• [The problem] Every line of the entries below from the one containing "theorem test_decode_nop : decode" to the one containing "theorem test_decode_unpack : decode", both ends included, must be written out exactly. No other line belongs in the answer.
=== Task material ===
-- ==== Sys2Proof/Tests/Slice0.lean ====
section
/-! SUPPORT. Tests of the model against spec/95_test_vectors.md and the encodings of spec/30_encoding.md, the
well-formedness smoke tests, and a witness for the hypotheses of every statement. -/

open Sys2Proof Sys2Proof.Machine Sys2Proof.Spec

namespace Sys2Proof.Tests

/-! ### Small states -/

/-- TEXT_CAP = 4096 and PACK_CAP = 1024, the convention of spec/95_test_vectors.md. -/
def caps : Params := ⟨4095, 1023⟩

/-- TEXT_CAP = 4 and PACK_CAP = 1, so that boundaries are near. -/
def tinyCaps : Params := ⟨3, 0⟩

def idle : State := State.resetWith caps 0

def tiny : State := State.resetWith tinyCaps 0

/-- The state after the host has stored a text and its length. -/
def withText (s : State) (bs : List Byte) : State :=
  { s with textMem := s.textMem.writeBytes 0 bs, textLen := BitVec.ofNat 32 bs.length }

/-- The state after the host has stored a record and its length. -/
def withRecord (s : State) (bs : List Byte) : State :=
  { s with recMem := s.recMem.writeBytes 0 bs, recLen := BitVec.ofNat 32 bs.length }

/-- The next state of an outcome. -/
def nextOf : Host.Outcome State Fault Refusal → State
  | .next t => t
  | .fault _ => idle
  | .refused _ => idle

def run (i : Instr) (s : State) : State := nextOf (exec i s)

/-- `run` names the next state `exec` answers. -/
theorem run_eq (i : Instr) (s : State) : exec i s = .next (run i s) := by
  obtain ⟨r, hr⟩ := exec_eq_outcome i s
  simp only [run, hr]
  rfl

/-- The bytes of the record in REC. -/
def record (s : State) : List Byte := s.recMem.readBytes .record 0 s.recLen.toNat

/-- "aaab", "abcd" and "zzz". -/
def textAaab : List Byte := [0x61, 0x61, 0x61, 0x62]
def textAbcd : List Byte := [0x61, 0x62, 0x63, 0x64]
def textZzz : List Byte := [0x7A, 0x7A, 0x7A]

/-- A frequency table with the listed entries. -/
def freqOf (es : List (Byte × Word)) : Table Word := es.foldl (fun F e => F.put e.1 e.2) zeroFreq

def freqAaab : Table Word := freqOf [(0x61, 3), (0x62, 1)]

/-- ENCODE of "aaab" has been run. -/
def afterAaab : State := run .encode (withText idle textAaab)

/-! ### Decoding: a word written out for every command (30_encoding.md R93), and words no command has -/

theorem test_decode_nop : decode 0b00000000_000000000000000000000000 = .ok .nop := by decide
theorem test_decode_clear : decode 0b00000001_000000000000000000000000 = .ok .clear := by decide
theorem test_decode_count : decode 0b00000010_000000000000000000000000 = .ok .count := by decide
theorem test_decode_build : decode 0b00000011_000000000000000000000000 = .ok .build := by decide
theorem test_decode_emit : decode 0b00000100_000000000000000000000000 = .ok .emit := by decide
theorem test_decode_encode : decode 0b00000101_000000000000000000000000 = .ok .encode := by decide
theorem test_decode_decode : decode 0b00000110_000000000000000000000000 = .ok .decode := by decide
theorem test_decode_pack : decode 0b00000111_000000000000000000000000 = .ok .pack := by decide
theorem test_decode_unpack : decode 0b00001000_000000000000000000000000 = .ok .unpack := by decide
theorem test_decode_crc : decode 0b00001001_000000000000000000000000 = .ok .crc := by decide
===
• [Solution for this problem]
theorem test_decode_nop : decode 0b00000000_000000000000000000000000 = .ok .nop := by decide
theorem test_decode_clear : decode 0b00000001_000000000000000000000000 = .ok .clear := by decide
theorem test_decode_count : decode 0b00000010_000000000000000000000000 = .ok .count := by decide
theorem test_decode_build : decode 0b00000011_000000000000000000000000 = .ok .build := by decide
theorem test_decode_emit : decode 0b00000100_000000000000000000000000 = .ok .emit := by decide
theorem test_decode_encode : decode 0b00000101_000000000000000000000000 = .ok .encode := by decide
theorem test_decode_decode : decode 0b00000110_000000000000000000000000 = .ok .decode := by decide
theorem test_decode_pack : decode 0b00000111_000000000000000000000000 = .ok .pack := by decide
theorem test_decode_unpack : decode 0b00001000_000000000000000000000000 = .ok .unpack := by decide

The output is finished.